Stond dit watertekort in verband met de droogte in het Sahel-gebied en Midden-Afrika? Waarschijnlijk wel. Het meeste water van de Nijl is afkomstig uit Ethiopië dat eveneens door ernstige droogte is getroffen. Zonder de Aswan-dam zou het watertekort van 1972-1973 eveneens catastrofale gevolgen voor ons land hebben gehad, omdat wij niet over voldoende water hadden beschikt om onze velden te bevloeien. Nu is het met een dergelijk groot opgezet project onvermijdelijk dat er een aantal neveneffecten optreedt, zoals bijvoorbeeld de kwestie van het Nijlslib. Tijdens het seizoen dat de Nijl buiten haar oevers treedt, juli, augustus, september, verspreidde de rivier gewoonlijk miljarden kilo's slib over het land.
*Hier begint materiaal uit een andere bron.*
/-! ## readBits and readBit -/

/-- An exhausted read cursor: the entry guard raises and changes nothing (41_bitcursor.md R90). -/
theorem readBits_exhausted (s : State) (n : Nat) (h : s.r.exhausted s.totalSeg) :
    s.readBits n = .raised s .bufferExhausted := if_pos h

theorem readBit_exhausted (s : State) (h : s.r.exhausted s.totalSeg) : s.readBit = .raised s .bufferExhausted := if_pos h

/-- Everything `readBits` can do through a well-placed cursor (41_bitcursor.md R95, R97). -/
theorem readBits_spec (s : State) (n : Nat) (hr : s.r.inv s.totalSeg) (h1 : 1 ≤ n) (hn : n ≤ 32) :
    ∃ t, s.PassedBits t n ∧
      s.readBits n = if s.r.pos + n < s.endPos then .done t (BitVec.ofNat 32 (s.streamField s.r.pos n))
        else .raised t .bufferExhausted := by
  by_cases hx : s.r.exhausted s.totalSeg
  · have he := eq_end_of_exhausted hr hx
    have hp : s.r.pos = s.endPos := by rw [he, pos_end]; rfl
    refine ⟨s, ⟨rfl, ?_⟩, ?_⟩
    · rw [if_neg (by omega)]; exact he
    · rw [if_neg (by omega)]; exact readBits_exhausted s n hx
  · have hlt := seg_lt_of_not_exhausted hx
    have hlt' : s.r.seg.toNat < s.totalSeg.toNat := hlt
    have hoff := off_lt s.r
    have hpos : s.r.pos = 64 * s.r.seg.toNat + s.r.off.toNat := rfl
    have hend : s.endPos = 64 * s.totalSeg.toNat := rfl
    have harr := arriveR_spec s hlt
    simp only [State.readBits, if_neg hx]
    by_cases hfit : n ≤ 64 - s.r.off.toNat
    · rw [if_pos hfit]
      have hv : s.getField s.r.off.toNat n = BitVec.ofNat 32 (s.streamField s.r.pos n) :=
        eq_streamField s _ n _ fun i => by rw [getLsbD_getField s _ n i hn (by omega), hpos]
      rw [hv]
      by_cases hlast : n < 64 - s.r.off.toNat
      · refine ⟨{ s with r := s.r.skip n }, ⟨rfl, ?_⟩, ?_⟩
        · rw [if_pos (by omega)]; exact pos_skip s.r n (by omega)
        · rw [if_pos hlast, if_pos (by omega)]
      · rw [if_neg hlast]
        by_cases hE : 64 * (s.r.seg.toNat + 1) < s.endPos
        · refine ⟨{ s with r := s.r.nextWord 0 }, ⟨rfl, ?_⟩, ?_⟩
          · rw [if_pos (by omega)]
            show (s.r.nextWord 0).pos = _
            rw [pos_nextWord s.r 0 s.totalSeg hlt (by omega)]; omega
          · rw [if_pos (by omega), harr.trans (if_pos hE)]; rfl
        · refine ⟨{ s with r := ⟨s.totalSeg, 0#6⟩ }, ⟨rfl, ?_⟩, ?_⟩
          · rw [if_neg (by omega)]
          · rw [if_neg (by omega), harr.trans (if_neg hE)]; rfl
    · rw [if_neg hfit]
      by_cases hE : 64 * (s.r.seg.toNat + 1) < s.endPos
      · obtain ⟨s1, hs1, h1r, h1fr, h1bit⟩ : ∃ s1, s.arriveR = .done s1 () ∧ s1.r = s.r.nextWord 0 ∧
            s1 = { s with r := s1.r } ∧ (∀ j, s1.streamBit j = s.streamBit j) :=
          ⟨_, harr.trans (if_pos hE), rfl, rfl, fun _ => rfl⟩
        have hseg1 : s1.r.seg.toNat = s.r.seg.toNat + 1 := by rw [h1r]; exact seg_nextWord s.r 0 s.totalSeg hlt
        have hoff1 : s1.r.off.toNat = 0 := by rw [h1r]; rfl
        rw [hs1, andThen_done]
        refine ⟨{ s1 with r := s1.r.skip (n - (64 - s.r.off.toNat)) }, ⟨?_, ?_⟩, ?_⟩
        · rw [h1fr]
        · rw [if_pos (by omega)]
          show (s1.r.skip _).pos = _
          rw [pos_skip s1.r _ (by omega), Cursor.pos, hseg1, hoff1]; omega
        · rw [if_pos (by omega)]
          congr 1
          refine eq_streamField s _ n _ fun i => ?_
          rw [BitVec.getLsbD_or, BitVec.getLsbD_shiftLeft, getLsbD_getField s _ _ i (by omega) (by omega),
            getLsbD_getField s1 _ _ _ (by omega) (by omega), h1bit, hseg1]
          by_cases hi : i < 64 - s.r.off.toNat
          · have : i < n := by omega
            simp only [hi, this, decide_true, Bool.not_true, Bool.and_false, Bool.false_and, Bool.false_or, Bool.true_and]
            rfl
          · by_cases hin : i < n
            · have h32 : i < 32 := by omega
              have hlt2 : i - (64 - s.r.off.toNat) < n - (64 - s.r.off.toNat) := by omega
              simp only [hi, hin, h32, hlt2, decide_true, decide_false, Bool.not_false, Bool.and_self, Bool.true_and,
                Bool.false_and, Bool.or_false]
              congr 1; omega
            · have hlt2 : ¬ i - (64 - s.r.off.toNat) < n - (64 - s.r.off.toNat) := by omega
              simp only [hi, hin, hlt2, decide_false, Bool.false_and, Bool.and_false, Bool.or_false]
      · rw [harr.trans (if_neg hE), andThen_raised]
        refine ⟨{ s with r := ⟨s.totalSeg, 0#6⟩ }, ⟨rfl, ?_⟩, ?_⟩
        · rw [if_neg (by omega)]
        · rw [if_neg (by omega)]

/-- `readBit` is `readBits` of one bit (41_bitcursor.md R96). -/
theorem readBit_eq_readBits (s : State) : s.readBit = (s.readBits 1).andThen fun t v => .done t (v.setWidth 1) := by
  have hoff := off_lt s.r
  simp only [State.readBit, State.readBits]
  by_cases hx : s.r.exhausted s.totalSeg
  · rw [if_pos hx, if_pos hx]; rfl
  · rw [if_neg hx, if_neg hx, if_pos (show 1 ≤ 64 - s.r.off.toNat by omega)]
    by_cases h : s.r.off.toNat < 63
    · rw [if_pos h, if_pos (show 1 < 64 - s.r.off.toNat by omega)]; rfl
    · rw [if_neg h, if_neg (show ¬ 1 < 64 - s.r.off.toNat by omega)]
      cases s.arriveR <;> rfl

/-- Everything `readBit` can do through a well-placed cursor (41_bitcursor.md R94, R97). -/
theorem readBit_spec (s : State) (hr : s.r.inv s.totalSeg) :
    ∃ t, s.PassedBits t 1 ∧
      s.readBit = if s.r.pos + 1 < s.endPos then .done t (BitVec.ofBool (s.streamBit s.r.pos))
        else .raised t .bufferExhausted := by
  obtain ⟨t, ht, he⟩ := readBits_spec s 1 hr (Nat.le_refl 1) (by omega)
  refine ⟨t, ht, ?_⟩
  rw [readBit_eq_readBits, he]
  by_cases hf : s.r.pos + 1 < s.endPos
  · rw [if_pos hf, if_pos hf, andThen_done]
    congr 1
    cases h : s.streamBit s.r.pos <;> simp [State.streamField, h]
  · rw [if_neg hf, if_neg hf]; rfl

/-! ## Composing reads -/

/-- A read leaves the read cursor well placed. -/
theorem passedBits_inv {s t : State} {n : Nat} (h : s.PassedBits t n) : t.r.inv s.totalSeg := by
  have h3 := h.2
  have hend : s.endPos = 64 * s.totalSeg.toNat := rfl
  by_cases hf : s.r.pos + n < s.endPos
  · rw [if_pos hf] at h3; exact inv_of_pos_lt (by omega)
  · rw [if_neg hf] at h3; rw [h3]; exact inv_end _

theorem passedBits_totalSeg {s t : State} {n : Nat} (h : s.PassedBits t n) : t.totalSeg = s.totalSeg := by rw [h.1]

theorem passedBits_endPos {s t : State} {n : Nat} (h : s.PassedBits t n) : t.endPos = s.endPos := by
  show 64 * t.totalSeg.toNat = _; rw [passedBits_totalSeg h]; rfl

/-- A read changes no stream bit. -/
theorem passedBits_streamBit {s t : State} {n : Nat} (h : s.PassedBits t n) (p : Nat) : t.streamBit p = s.streamBit p := by
  rw [h.1]; rfl

theorem passedBits_streamField {s t : State} {n : Nat} (h : s.PassedBits t n) (p m : Nat) :
    t.streamField p m = s.streamField p m := streamField_congr s t p m fun j _ _ => passedBits_streamBit h j

/-- A read that ran off the end is also the read of any longer field. -/
theorem passedBits_longer {s t : State} {n m : Nat} (h : s.PassedBits t n) (hend : s.endPos ≤ s.r.pos + n) (hm : n ≤ m) :
    s.PassedBits t m := by
  have h2 := h.2
  rw [if_neg (by omega)] at h2
  exact ⟨h.1, by rw [if_neg (by omega)]; exact h2⟩

/-- A read that fitted, then another, is one read of both. -/
theorem passedBits_append {s t u : State} {n m : Nat} (h1 : s.PassedBits t n) (hfit : s.r.pos + n < s.endPos)
    (h2 : t.PassedBits u m) : s.PassedBits u (n + m) := by
  have hp := h1.2
  rw [if_pos hfit] at hp
  have h3 := h2.2
  rw [hp, passedBits_endPos h1, passedBits_totalSeg h1] at h3
  refine ⟨?_, ?_⟩
  · have e2 := h2.1
    rw [h1.1] at e2; exact e2
  · by_cases hf : s.r.pos + n + m < s.endPos
    · rw [if_pos hf] at h3; rw [if_pos (by omega)]; omega
    · rw [if_neg hf] at h3; rw [if_neg (by omega)]; exact h3

end Sys2Proof.Machine
end

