-- ==== Sys2Proof/Laws/PerInstr.lean ====
section
/-! SUPPORT. The statements made once per constructor of Instr. -/

namespace Sys2Proof.Laws

/-- The encoding of a well-formed command selects its own row of the opcode table (30_encoding.md R53). -/
def EncodeSelectsRow.Statement (i : Instr) : Prop := i.wf = true → i.row ∈ opcodeTable ∧ i.row.selects (encode i) = true

/-- Masking a command word masks its three fields. -/
theorem command_and (op opMask : BitVec 8) (aux auxMask : BitVec 24) (data dataMask : BitVec 32) :
    (op ++ aux ++ data) &&& (opMask ++ auxMask ++ dataMask) = (op &&& opMask) ++ (aux &&& auxMask) ++ (data &&& dataMask) := by
  rw [BitVec.and_append, BitVec.and_append]

/-- A row whose fixed bits agree with the three fields selects the word. -/
theorem selects_of_fields (i : Instr) (op : BitVec 8) (aux auxMask auxBits : BitVec 24) (data dataMask dataBits : BitVec 32)
    (hm : i.row.mask = 0xFF#8 ++ auxMask ++ dataMask) (hb : i.row.bits = op ++ auxBits ++ dataBits)
    (ha : aux &&& auxMask = auxBits) (hd : data &&& dataMask = dataBits) : i.row.selects (op ++ aux ++ data) = true := by
  simp only [OpcodeRow.selects, hm, hb, command_and, ha, hd, beq_iff_eq]
  rw [show (0xFF#8) = BitVec.allOnes 8 from rfl, BitVec.and_allOnes]

theorem EncodeSelectsRow.create (cap : Value) : EncodeSelectsRow.Statement (.create cap) := fun _ =>
  ⟨by simp [opcodeTable, Instr.row], selects_of_fields _ _ _ 0xFFFFFF#24 0 _ 0#32 0 (by rfl) (by rfl) (by simp) (by simp)⟩

theorem EncodeSelectsRow.setbuf (len : Value) : EncodeSelectsRow.Statement (.setbuf len) := fun _ =>
  ⟨by simp [opcodeTable, Instr.row], selects_of_fields _ _ _ 0xFFFFFF#24 0 _ 0#32 0 (by rfl) (by rfl) (by simp) (by simp)⟩

theorem EncodeSelectsRow.bufrd (addr : Value) : EncodeSelectsRow.Statement (.bufrd addr) := fun _ =>
  ⟨by simp [opcodeTable, Instr.row], selects_of_fields _ _ _ 0xFFFFFF#24 0 _ 0#32 0 (by rfl) (by rfl) (by simp) (by simp)⟩

theorem EncodeSelectsRow.bufwr (addr : Value) (byte : Byte) : EncodeSelectsRow.Statement (.bufwr addr byte) := fun _ =>
  ⟨by simp [opcodeTable, Instr.row], selects_of_fields _ _ _ (0xFFFF#16 ++ 0#8) 0 _ 0#32 0 (by rfl) (by rfl) (by rw [BitVec.and_append]; simp) (by simp)⟩

theorem EncodeSelectsRow.bytecnt : EncodeSelectsRow.Statement .bytecnt := fun _ =>
  ⟨by simp [opcodeTable, Instr.row], selects_of_fields _ _ _ 0xFFFFFF#24 0 _ 0xFFFFFFFF#32 0 (by rfl) (by rfl) (by simp) (by simp)⟩

theorem EncodeSelectsRow.reset : EncodeSelectsRow.Statement .reset := fun _ =>
  ⟨by simp [opcodeTable, Instr.row], selects_of_fields _ _ _ 0xFFFFFF#24 0 _ 0xFFFFFFFF#32 0 (by rfl) (by rfl) (by simp) (by simp)⟩

theorem EncodeSelectsRow.rdsr (n : BitVec 8) : EncodeSelectsRow.Statement (.rdsr n) := fun _ =>
  ⟨by simp [opcodeTable, Instr.row], selects_of_fields _ _ _ (0xFFFF#16 ++ 0#8) 0 _ 0xFFFFFFFF#32 0 (by rfl) (by rfl) (by rw [BitVec.and_append]; simp) (by simp)⟩

theorem EncodeSelectsRow.wrbit (bit : BitVec 1) : EncodeSelectsRow.Statement (.wrbit bit) := fun _ =>
  ⟨by simp [opcodeTable, Instr.row], selects_of_fields _ _ _ 0xFFFFFF#24 0 _ (0x7FFFFFFF#31 ++ 0#1) 0 (by rfl) (by rfl) (by simp) (by rw [BitVec.and_append]; simp)⟩

theorem EncodeSelectsRow.wrbits (n : BitVec 5) (bits : Value) : EncodeSelectsRow.Statement (.wrbits n bits) := fun _ =>
  ⟨by simp [opcodeTable, Instr.row], selects_of_fields _ _ _ (0x7FFFF#19 ++ 0#5) 0 _ 0#32 0 (by rfl) (by rfl) (by rw [BitVec.and_append]; simp) (by simp)⟩

theorem EncodeSelectsRow.rdbit : EncodeSelectsRow.Statement .rdbit := fun _ =>
  ⟨by simp [opcodeTable, Instr.row], selects_of_fields _ _ _ 0xFFFFFF#24 0 _ 0xFFFFFFFF#32 0 (by rfl) (by rfl) (by simp) (by simp)⟩

theorem EncodeSelectsRow.rdbits (n : BitVec 5) : EncodeSelectsRow.Statement (.rdbits n) := fun _ =>
  ⟨by simp [opcodeTable, Instr.row], selects_of_fields _ _ _ (0x7FFFF#19 ++ 0#5) 0 _ 0xFFFFFFFF#32 0 (by rfl) (by rfl) (by rw [BitVec.and_append]; simp) (by simp)⟩

theorem EncodeSelectsRow.wrbool (b : BitVec 1) : EncodeSelectsRow.Statement (.wrbool b) := fun _ =>
  ⟨by simp [opcodeTable, Instr.row], selects_of_fields _ _ _ 0xFFFFFF#24 0 _ (0x7FFFFFFF#31 ++ 0#1) 0 (by rfl) (by rfl) (by simp) (by rw [BitVec.and_append]; simp)⟩

theorem EncodeSelectsRow.wru32 (v : Value) : EncodeSelectsRow.Statement (.wru32 v) := fun _ =>
  ⟨by simp [opcodeTable, Instr.row], selects_of_fields _ _ _ 0xFFFFFF#24 0 _ 0#32 0 (by rfl) (by rfl) (by simp) (by simp)⟩

theorem EncodeSelectsRow.wri32 (v : Value) : EncodeSelectsRow.Statement (.wri32 v) := fun _ =>
  ⟨by simp [opcodeTable, Instr.row], selects_of_fields _ _ _ 0xFFFFFF#24 0 _ 0#32 0 (by rfl) (by rfl) (by simp) (by simp)⟩

theorem EncodeSelectsRow.rdbool : EncodeSelectsRow.Statement .rdbool := fun _ =>
  ⟨by simp [opcodeTable, Instr.row], selects_of_fields _ _ _ 0xFFFFFF#24 0 _ 0xFFFFFFFF#32 0 (by rfl) (by rfl) (by simp) (by simp)⟩

theorem EncodeSelectsRow.rdu32 : EncodeSelectsRow.Statement .rdu32 := fun _ =>
  ⟨by simp [opcodeTable, Instr.row], selects_of_fields _ _ _ 0xFFFFFF#24 0 _ 0xFFFFFFFF#32 0 (by rfl) (by rfl) (by simp) (by simp)⟩

theorem EncodeSelectsRow.rdi32 : EncodeSelectsRow.Statement .rdi32 := fun _ =>
  ⟨by simp [opcodeTable, Instr.row], selects_of_fields _ _ _ 0xFFFFFF#24 0 _ 0xFFFFFFFF#32 0 (by rfl) (by rfl) (by simp) (by simp)⟩

theorem EncodeSelectsRow.setprec (places : BitVec 4) : EncodeSelectsRow.Statement (.setprec places) := fun _ =>
  ⟨by simp [opcodeTable, Instr.row], selects_of_fields _ _ _ (0xFFFFF#20 ++ 0#4) 0 _ 0xFFFFFFFF#32 0 (by rfl) (by rfl) (by rw [BitVec.and_append]; simp) (by simp)⟩

theorem EncodeSelectsRow.wrf32 (f : Value) : EncodeSelectsRow.Statement (.wrf32 f) := fun _ =>
  ⟨by simp [opcodeTable, Instr.row], selects_of_fields _ _ _ 0xFFFFFF#24 0 _ 0#32 0 (by rfl) (by rfl) (by simp) (by simp)⟩

theorem EncodeSelectsRow.rdf32 : EncodeSelectsRow.Statement .rdf32 := fun _ =>
  ⟨by simp [opcodeTable, Instr.row], selects_of_fields _ _ _ 0xFFFFFF#24 0 _ 0xFFFFFFFF#32 0 (by rfl) (by rfl) (by simp) (by simp)⟩

end Sys2Proof.Laws
end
Hierdoor werden grote hoeveelheden mest, kalium, fosfor en stikstof aan de grond toegevoegd, terwijl ook de structuur van de bodem erdoor verbeterd werd. Het slib werd bovendien gebruikt om bakstenen van te maken. Bijna negentig procent van al het bouwmateriaal in Egypte was van de Nijl afkomstig. De bouw van de dam maakte echter een einde aan deze voortdurende aanvoer van slib. Met bouwland werd niet meer verrijkt, en de woningbouw werd van haar voornaamste grondstof beroofd. Het gevolg hiervan was dat de landbouwgrond extra bemesting nodig had, en Egypte zich voor het eerst in de geschiedenis gedwongen zag om kunstmest te importeren. De totale import is inmiddels reeds tot driehonderd miljoen dollar per jaar gestegen. Een ander aspect dat ik wil vermelden is dat de overgang van bassinbevloeiing naar permanente irrigatie tot een sterke toename van bilharzia heeft geleid. Dit is een infectie, veroorzaakt door een parasitaire worm. In het verleden bedroeg het percentage mensen dat hieraan leed misschien éen of twee; op 't ogenblik is dit zestig à zeventig. Met andere woorden: wij proberen de voedselproduktie te verhogen door meer water aan te voeren, en redden daarmee misschien een honderdtal mensen van de hongersnood, maar tegelijkertijd neemt hierdoor de bilharzia toe en sterven er vijf, zes mensen die anders in leven waren gebleven. Het schijnt nu eenmaal onmogelijk te zijn om je tegen alle eventualiteiten te wapenen. | |
[pagina 363]
| |
Verder zijn er nog de problemen die voortkomen uit het zogenaamde ‘Nijl-watervalproject’. Op het traject tussen Aswan en Caïro is een groot aantal dammen in aanbouw. Deze dienen allereerst om de snelheid van het water af te remmen. Daarnaast kan er uiteraard ook hydro-elektrische energie mee worden opgewekt die vooral de dorpen in de betreffende gebieden ten goede zal komen. Deze reeks dammen stelt ons echter weer voor nieuwe problemen. Ik ben geboren in een dorpje aan de kust van de Nijl-delta, en ik weet dat de kustlijn van de rivier-delta aan de erosie van de zee wordt blootgesteld, wanneer dit gebied van de slib- en waterstroom van de Nijl beroofd wordt zoals nu het geval is. Voor 1900 vrat de zee veertig procent van het land weg dat de rivier opbouwde. Tegenwoordig vreet de zee nog steeds land weg, maar de Nijl heeft haar landaanwas gestaakt. Het gevolg is dat de Nijl-delta langzamerhand door de zee wordt opgeslokt. Dit houdt onder meer in dat de kustdorpen geleidelijk aan steeds meer van hun grond kwijtraken. Om deze kwestie op te lossen is er reeds een team van de Verenigde Naties in dit gebied bezig om onderzoek te verrichten. Wij moeten een middel vinden om de Nijl-delta tegen de erosie van de zee te beschermen. Het probleem is vooral zo ernstig omdat de delta tot aan haar middelpunt niet meer dan anderhalve meter boven de zeespiegel lig. De delta wordt nog steeds door smalle stroken land van de zee gescheiden, maar wanneer deze door de zee zullen worden opgeslokt, loopt de hele delta gevaar.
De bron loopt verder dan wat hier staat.